В мире нет ничего, что может сделать человека менее подверженным смерти. Не обладают этой властью ни деньги, ни власть, ни слава. Все кончается смертью, которая может прийти сегодня, завтра, в любое иное время. Но все равно это ничто в сравнении с вечностью.
Эти вопросы постоянно занимают Пьера, и потому он с такой надеждой обращается к масонству, одна из семи добродетелей которого является любовь к смерти. В ней, этой добродетели, смерти отводится роль спасительницы человека от «бедственной жизни», которую он вынужден влачить в неустанных трудах, в которых утомляется его душа. Но если человек любит жизнь, как, например, Пьер, и не хотел бы ее скорого окончания? Это слабость, объясняют Пьеру масоны.
В своих стараниях понять природу смерти Толстой, как мы уже говорили, обращается к ее расширительному толкованию — как неживого, не осененного духовностью, аморального, наконец. И может быть, особенно тщательно технологию действия неживого по поглощению — умерщвлению живого (сбрасыванию его с его духовно-нравственного пьедестала) он демонстрирует на примере обольщения Наташи Анатолем Курагиным.

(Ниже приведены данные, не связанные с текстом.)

-- ==== Sys2Proof/Laws/WorksMatrix.lean ====
section
/-! SUPPORT. The parts of the work of tasks in Machine/Matrix.lean change only what `Works` allows. -/

namespace Sys2Proof.Safety

open Sys2Proof.Machine

theorem loadOperand_works {s0 : State} (c : Ctx) (x : Operand) (along kr : Nat) (lines : List (List (List Nat))) :
    PassM (Works s0) (loadOperand c x along kr lines : W (List (List Elem))) := by
  unfold loadOperand
  repeat' first
    | intro _
    | (extract_lets -underBinder +onlyGivenNames x; guard_hyp x : _ := _; clear_value x; have x := trivial)
    | with_reducible first
        | apply loadLines_works | apply deliverRow_works | apply PassM.pure | apply PassM.bind | apply PassM.mapM
    | split

theorem toLine_works {s0 : State} (c : Ctx) (x : Operand) (want : Bool) (pos : List Nat) (es : List Elem) :
    PassM (Works s0) (toLine c x want pos es : W Line) := by
  unfold toLine
  repeat' first
    | intro _
    | (extract_lets -underBinder +onlyGivenNames x; guard_hyp x : _ := _; clear_value x; have x := trivial)
    | with_reducible first | apply arith_works | apply PassM.pure | apply PassM.bind | apply PassM.mapM

theorem accumulate_works {s0 : State} (c : Ctx) (kind : MatKind) (sr : SrAcc) (lin : Nat) (start : Machine.Num) (blocks : List (List (Machine.Num × Machine.Num))) :
    PassM (Works s0) (accumulate c kind sr lin start blocks : W Machine.Num) := by
  unfold accumulate
  repeat' first
    | intro _
    | (extract_lets -underBinder +onlyGivenNames x; with_reducible refine PassM.cut (P := Works s0) (x := x) ?_ fun hx => ?_; rotate_left; clear_value x; have x := trivial; rotate_left; unfold x; clear x)
    | with_reducible first
        | apply arith_works | apply draw_works | apply PassM.pure | apply PassM.bind | apply PassM.foldlM
        | apply_assumption -exfalso -symm | apply PassM.ite

theorem drainRow_works {s0 : State} (c : Ctx) (k : Sink) (along : Bool) (parts phi : Nat) (row : List Drain) (q : Samples) :
    PassM (Works s0) (drainRow c k along parts phi row q : W Samples) := by
  unfold drainRow
  repeat' first
    | intro _
    | with_reducible assumption
    | decide
    | (extract_lets -underBinder +onlyGivenNames x; first
      | (with_reducible refine PassM.cut (P := Works s0) (x := x) ?_ fun hx => ?_; rotate_left; clear_value x; have x := trivial; rotate_left; unfold x; clear x)
      | (guard_hyp x : _ := _; clear_value x; have x := trivial))
    | with_reducible first
        | apply modTask_works | apply tally_works | apply writeRun_works | apply PassM.pure | apply PassM.getThe
        | apply PassM.modify | apply PassM.bind | apply PassM.mapM | apply_assumption -exfalso -symm | apply PassM.ite
    | split

theorem settleSamples_works {s0 : State} (c : Ctx) (k : Sink) (qs : List Samples) :
    PassM (Works s0) (settleSamples c k qs : W (Option Machine.Num)) := by
  unfold settleSamples
  repeat' first
    | intro _
    | (extract_lets -underBinder +onlyGivenNames x; first
      | (with_reducible refine PassM.cut (P := Works s0) (x := x) ?_ fun hx => ?_; rotate_left; clear_value x; have x := trivial; rotate_left; unfold x; clear x)
      | (guard_hyp x : _ := _; clear_value x; have x := trivial))
    | with_reducible first
        | apply atomic_works | apply addAtomic_works | apply PassM.pure | apply PassM.getThe | apply PassM.bind
        | apply_assumption -exfalso -symm | apply PassM.ite

theorem noteDrifts_works {s0 : State} (c : Ctx) (ks : List (Sink × List Samples)) :
    PassM (Works s0) (noteDrifts c ks : W Unit) := by
  unfold noteDrifts
  repeat' first
    | intro _
    | with_reducible first
        | apply markEnd_works | apply settleSamples_works | apply PassM.pure | apply PassM.bind | apply PassM.forM
        | apply PassM.mapM
    | split

theorem countPasses_works {s0 : State} (cls : MatClass) (k kr s cols l lmax : Nat) (held : Nat → Nat) :
    PassM (Works s0) (countPasses cls k kr s cols l lmax held : W Unit) := by
  unfold countPasses
  repeat' first
    | intro _
    | decide
    | (extract_lets -underBinder +onlyGivenNames x; guard_hyp x : _ := _; clear_value x; have x := trivial)
    | with_reducible first | apply tally_works | apply PassM.bind

/-- The parts of an array's work that are work themselves pass. -/
structure ArmPasses (P : State → Prop) (a : Arm) : Prop where
  prior : ∀ co, PassM P (a.prior co)
  load : ∀ cb, PassM P (a.load cb)

theorem Arm_element_works {s0 : State} (a : Arm) (si xi : Nat) (st x : List Line) (h_a : ArmPasses (Works s0) a) :
    PassM (Works s0) (Arm.element a si xi st x : W Drain) := by
  unfold Arm.element
  repeat' first
    | intro _
    | (extract_lets -underBinder +onlyGivenNames x; guard_hyp x : _ := _; clear_value x; have x := trivial)
    | with_reducible first | apply h_a.prior | apply accumulate_works | apply PassM.pure | apply PassM.bind

theorem Arm_runBlock_works {s0 : State} (a : Arm) (q : Samples) (cb : List Nat) (xs : List (Nat × List (List Elem))) (h_a : ArmPasses (Works s0) a) :
    PassM (Works s0) (Arm.runBlock a q cb xs : W Samples) := by
  unfold Arm.runBlock
  repeat' first
    | intro _
    | with_reducible first
        | assumption | apply h_a.load | apply toLine_works | apply drainRow_works | apply Arm_element_works
        | apply PassM.pure | apply PassM.bind | apply PassM.mapM | apply PassM.foldlM

theorem runArms_works {s0 : State} (arms : List Arm) (cols lmax : Nat) (st x : List Nat)
    (stream : List Nat → W (List (List (List Elem)))) (qs : List Samples)
    (h_arms : ∀ a ∈ arms, ArmPasses (Works s0) a) (h_stream : ∀ ch, PassM (Works s0) (stream ch)) :
    PassM (Works s0) (runArms arms cols lmax st x stream qs) :=
  PassM.foldlM fun _ ch => PassM.foldlM fun _ _ => PassM.bind (h_stream ch) fun _ =>
    PassM.mapMem fun p hp => Arm_runBlock_works _ _ _ _ (h_arms p.1 (List.of_mem_zip hp).1)

theorem loadParts_works {s0 : State} (c : Ctx) (along kr : Nat) (parts : List (Operand × (Nat → List (List Nat)))) (idx : List Nat) :
    PassM (Works s0) (loadParts c along kr parts idx : W (List (List (List Elem)))) := by
  unfold loadParts
  repeat' first
    | intro _
    | with_reducible first | apply loadOperand_works | apply PassM.pure | apply PassM.bind | apply PassM.mapM

theorem stationaryParts_works {s0 : State} (cl c : Ctx) (along kr : Nat) (want : Bool) (parts : List (Operand × (Nat → List (List Nat)))) (idx : List Nat) :
    PassM (Works s0) (stationaryParts cl c along kr want parts idx : W (List (List Line))) := by
  unfold stationaryParts
  repeat' first
    | intro _
    | with_reducible first | apply toLine_works | apply loadParts_works | apply PassM.bind | apply PassM.mapM

theorem samplePhase_works {s0 : State} (c : Ctx) :
    PassM (Works s0) (samplePhase c : W Nat) := by
  unfold samplePhase
  repeat' first
    | intro _
    | with_reducible first | apply draw_works | apply PassM.pure | apply PassM.getThe | apply PassM.bind

theorem sparseLines_works {s0 : State} (c : Ctx) (x : Operand) (kr h : Nat) (want : Bool) (idx : List Nat) :
    PassM (Works s0) (sparseLines c x kr h want idx : W (List (List Line))) := by
  unfold sparseLines
  repeat' first
    | intro _
    | with_reducible first
        | apply readPositions_works | apply loadOperand_works | apply toLine_works | apply PassM.pure | apply PassM.bind
        | apply PassM.mapM

theorem forwardArm_works {s0 : State} (c : Ctx) (image : Nat) (f : Forward) (sx xx : Operand) (h : Nat) :
    PassR (Works s0) (ArmPasses (Works s0)) (forwardArm c image f sx xx h) := by
  unfold forwardArm
  extract_lets sparse k kr
  refine PassR.getThe fun s _ => PassR.bind (samplePhase_works c) fun _ => PassR.pure ⟨fun co => ?_, fun cb => ?_⟩
  · dsimp only
    refine PassM.ite (PassM.bind (readCode_works _ _ _) fun _ => PassM.bind (readScaleCode_works _ _ _) fun _ =>
      PassM.bind (arith_works _ _) fun _ => PassM.bind (arith_works _ _) fun _ => PassM.pure) PassM.pure
  · dsimp only
    by_cases g : sparse = true
    · rw [if_pos g]; exact sparseLines_works _ _ _ _ _ _
    · rw [if_neg g]; exact stationaryParts_works _ _ _ _ _ _ _

theorem forwardUnit_works {s0 : State} (tiles : List Ctx) (image : Nat) (f : Forward) (units u : Nat) :
    PassM (Works s0) (forwardUnit tiles image f units u) := by
  unfold forwardUnit
  split
  refine PassM.ite PassM.pure ?_
  split
  split
  extract_lets kr
  split
  · exact PassM.pure
  · exact (PassR.mapM fun p => forwardArm_works _ _ _ _ _ _).use fun arms h =>
      PassM.bind (PassM.forM fun _ => countPasses_works _ _ _ _ _ _ _ _) fun _ =>
        runArms_works _ _ _ _ _ _ _ h fun _ => loadParts_works _ _ _ _ _

theorem settleGiver_works {s0 : State} (g : Option Machine.Task) :
    PassM (Works s0) (settleGiver g : W Unit) := by
  unfold settleGiver
  repeat' first
    | (extract_lets -underBinder +onlyGivenNames x; guard_hyp x : _ := _; clear_value x; have x := trivial)
    | with_reducible first | apply settleBins_works | apply PassM.pure
    | split

theorem matFactor_works {s0 : State} (c : Ctx) (sa sb so : Machine.Num) :
    PassM (Works s0) (matFactor c sa sb so : W Machine.Num) := by
  unfold matFactor
  repeat' first
    | intro _
    | with_reducible first | apply arith_works | apply outFactor_works | apply PassM.bind

theorem forwardBody_works {s0 : State} (t : Machine.Task) :
    PassM (Works s0) (forwardBody t : W Unit) := by
  unfold forwardBody
  repeat' first
    | intro _
    | decide
    | (extract_lets -underBinder +onlyGivenNames x; first
      | (with_reducible refine PassM.cut (P := Works s0) (x := x) ?_ fun hx => ?_; rotate_left; clear_value x; have x := trivial; rotate_left; unfold x; clear x)
      | (guard_hyp x : _ := _; clear_value x; have x := trivial))
    | with_reducible first
        | apply tally_works | apply getDesc?_works | apply tensorScale_works | apply checkOutput_works
        | apply undefinedIf_works | apply checkIndexRegion_works | apply noteDrifts_works | apply forwardUnit_works
        | apply settleGiver_works | apply matFactor_works | apply PassM.throw | apply PassM.getThe | apply PassM.bind
        | apply PassM.mapM | apply_assumption -exfalso -symm | apply PassM.ite
    | split

theorem deliveryDone_works {s0 : State} {s : State} (r : Nat) (h_s : Works s0 s) :
    Works s0 (State.deliveryDone s r) := by
  unfold State.deliveryDone
  repeat' first
    | with_reducible first | assumption | apply setTask_works | apply Pass.ite (P := Works s0)
    | split

theorem runForward_works {s0 : State} {s : State} (r : Nat) (form : Nat → Bool) (h_s : Works s0 s) :
    PassO (Works s0) (State.runForward s r form) := by
  unfold State.runForward
  repeat' first
    | with_reducible assumption
    | (extract_lets -underBinder +onlyGivenNames x; guard_hyp x : _ := _; clear_value x; have x := trivial)
    | with_reducible first
        | apply runEngines_works | apply forwardBody_works | apply deliveryDone_works | apply PassO.next
        | apply PassO.ite
    | split
    | refine PassO.of ?_ (by with_reducible assumption)

theorem execMatrixProduct_works {s0 : State} (r : Nat) {s : State} (h_s : Works s0 s) :
    PassO (Works s0) (execMatrixProduct r s) := by
  unfold execMatrixProduct
  repeat' with_reducible first | assumption | apply runForward_works

theorem execMatrixAccumulate_works {s0 : State} (r : Nat) {s : State} (h_s : Works s0 s) :
    PassO (Works s0) (execMatrixAccumulate r s) := by
  unfold execMatrixAccumulate
  repeat' with_reducible first | assumption | apply runForward_works

theorem execMatrixPaired_works {s0 : State} (r : Nat) {s : State} (h_s : Works s0 s) :
    PassO (Works s0) (execMatrixPaired r s) := by
  unfold execMatrixPaired
  repeat' with_reducible first | assumption | apply runForward_works

theorem gradMember_works {s0 : State} (c : Ctx) (g : Option Machine.Task) (record image : Nat) :
    PassM (Works s0) (gradMember c g record image : W GradMember) := by
  unfold gradMember
  repeat' first
    | intro _
    | with_reducible first
        | apply getDesc_works | apply getDesc?_works | apply tensorScale_works | apply PassM.pure | apply PassM.throw
        | apply PassM.bind
    | split

theorem gradX_works {s0 : State} (c : Ctx) (g : GradMember) (path : Bool) (ks : List Nat) (k : Sink) (q : Samples) :
    PassM (Works s0) (gradX c g path ks k q) := by
  unfold gradX
  split
  split
  · exact PassM.throw
  · split
    refine PassM.getThe fun s _ => PassM.bind (samplePhase_works c) fun _ => PassM.bind (countPasses_works _ _ _ _ _ _ _ _)
      fun _ => PassM.bind (runArms_works _ _ _ _ _ _ _ (fun a ha => ?_) fun _ => loadParts_works _ _ _ _ _) fun _ => PassM.pure
    rw [List.mem_singleton] at ha
    subst ha
    exact ⟨fun _ => PassM.pure, fun _ => stationaryParts_works _ _ _ _ _ _ _⟩

theorem gradW_works {s0 : State} (even c : Ctx) (gs : List GradMember) (ks : List Nat) (k : Sink) :
    PassM (Works s0) (gradW even c gs ks k) := by
  unfold gradW
  split
  · exact PassM.pure
  · extract_lets n ms
    split
    · exact PassM.throw
    · refine PassM.getThe fun s _ => PassM.bind (samplePhase_works c) fun _ => PassM.bind
        (PassM.forM fun _ => countPasses_works _ _ _ _ _ _ _ _) fun _ => PassM.bind
        (runArms_works _ _ _ _ _ _ _ (fun a ha => ?_) fun _ => loadParts_works _ _ _ _ _) fun _ => PassM.pure
      rw [List.mem_singleton] at ha
      subst ha
      exact ⟨fun _ => PassM.pure, fun _ => stationaryParts_works _ _ _ _ _ _ _⟩

theorem gradBody_works {s0 : State} (t : Machine.Task) (members : List (Nat × Nat)) :
    PassM (Works s0) (gradBody t members : W Unit) := by
  unfold gradBody
  repeat' first
    | intro _
    | decide
    | (extract_lets -underBinder +onlyGivenNames x; first
      | (with_reducible refine PassM.cut (P := Works s0) (x := x) ?_ fun hx => ?_; rotate_left; clear_value x; have x := trivial; rotate_left; unfold x; clear x)
      | (guard_hyp x : _ := _; clear_value x; have x := trivial))
    | with_reducible first
        | apply tally_works | apply tensorScale_works | apply checkOutput_works | apply undefinedIf_works
        | apply noteDrifts_works | apply settleGiver_works | apply matFactor_works | apply gradMember_works
        | apply gradX_works | apply gradW_works | apply PassM.pure | apply PassM.throw | apply PassM.getThe
        | apply PassM.bind | apply PassM.mapM | apply PassM.foldlM | apply_assumption -exfalso -symm | apply PassM.ite
    | split

theorem runGrad_works {s0 : State} {s : State} (r : Nat) (tied : Bool) (h_s : Works s0 s) :
    PassO (Works s0) (State.runGrad s r tied) := by
  unfold State.runGrad
  repeat' first
    | with_reducible assumption
    | (extract_lets -underBinder +onlyGivenNames x; guard_hyp x : _ := _; clear_value x; have x := trivial)
    | with_reducible first
        | apply runEngines_works | apply deliveryDone_works | apply gradBody_works | apply PassO.next | apply PassO.ite
    | split
    | refine PassO.of ?_ (by with_reducible assumption)

theorem execGradientPair_works {s0 : State} (r : Nat) {s : State} (h_s : Works s0 s) :
    PassO (Works s0) (execGradientPair r s) := by
  unfold execGradientPair
  repeat' with_reducible first | assumption | apply runGrad_works

theorem execTiedGroup_works {s0 : State} (r : Nat) {s : State} (h_s : Works s0 s) :
    PassO (Works s0) (execTiedGroup r s) := by
  unfold execTiedGroup
  repeat' with_reducible first | assumption | apply runGrad_works

end Sys2Proof.Safety
end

Как помним, граф Илья Андреевич для решения неотложных дел приезжает из деревни в Москву, взяв с собой Наташу и Соню. Здесь семейство оказывается вовлечено в круг влияния Элен Курагиной и ее общества, состоящего «из мужчин и дам, известных вольностью обращения». Само агрессивное действие неживого (искусственного) по ассимилированию живого Толстой показывает на фоне оперного представления, изображая его подчеркнуто иронически: «На сцене были ровные доски посередине, с боков стояли крашеные картоны, изображавшие деревья, позади было протянуто полотно на досках. В середине сцены сидели девицы в красных корсажах и белых юбках. Одна, очень толстая, в шелковом белом платье, сидела особо, на низкой скамеечке, к которой был приклеен сзади зеленый картон. Все они пели что-то. Когда они кончили свою песню, девица в белом подошла к будочке суфлера, и к ней подошел мужчина в шелковых в обтяжку панталонах на толстых ногах, с пером и кинжалом, и стал петь и разводить руками.
…Они пропели вдвоем, и все в театре стали хлопать и кричать, а мужчина и женщина на сцене, которые изображали влюбленных, стали, улыбаясь и разводя руками, кланяться»[545]
.Оказавшись в театре после приезда из деревни и пребывая еще в «серьезном настроении», Наташа сперва смотрит на все происходящее с удивлением, недоумением и насмешкой. Оно даже кажется ей «диким». Отметим, что эту реакцию естественного, живого на искусственное, театральное, неживое Толстой развивает непрерывно, возвращаясь к нему несколько раз на протяжении всей IX и X главы четвертой части второго тома. Делается это, на наш взгляд, для того, чтобы лучше встроить происходящее с Наташей, ярче показать процесс «поглощения живого неживым», поскольку в этом околотеатральном человеческом, но все же искусственном мире все происходит так же, как и на подмостках с крашеными картонами. Показывая общение Наташи с Элен и ее братом Анатолем вперемешку с представлением на сцене сцен жизни, любви и смерти, Толстой подчеркивает не просто подобие, но принципиальную однотипность разворачивающихся событий.
В атмосфере театра на сцене и в жизни Наташу постепенно начинает охватывать состояние «опьянения». Она, подчеркивает Толстой, перестает понимать, где она и что с ней делается. В ее голове начинают мелькать неожиданные, не связанные между собой мысли. «То ей приходила мысль вскочить на рампу и пропеть ту арию, которую пела актриса, то ей хотелось зацепить веером недалеко от нее сидящего старичка, то перегнуться к Элен и защекотать ее»[546]
. В состоянии опьянения, в котором она находилась, все казалось просто и естественно. И в это время она увидела Анатоля, на лице которого читалось выражение «добродушного довольства и веселья». Анатоль расположился в партере рядом с Долоховым, который сидел в первом ряду, упершись ногой в рампу. Позой хозяина, развалившегося в кресле, как у себя дома, Толстой дает понять, что Наташа попала в чуждое ей прежде царство — царство неживого, царство смерти.Здесь, в этом царстве искусственного, Долохов, Элен и Анатоль, как настоящие ангелы смерти, правят бал. При этом они, как и актеры на сцене, подделываются под живое. Делать им это тем более не сложно, что они действительно внешне красивы и вполне самоуверенны, так что Наташе они и все окружающее начинает казаться радостным и веселым. Невольно она и сама начинает подражать Элен, начав с простого — улыбнувшись Борису Друбецкому так же, как это делала графиня Безухова, а потом сев так, чтобы Анатолю лучше был виден ее профиль.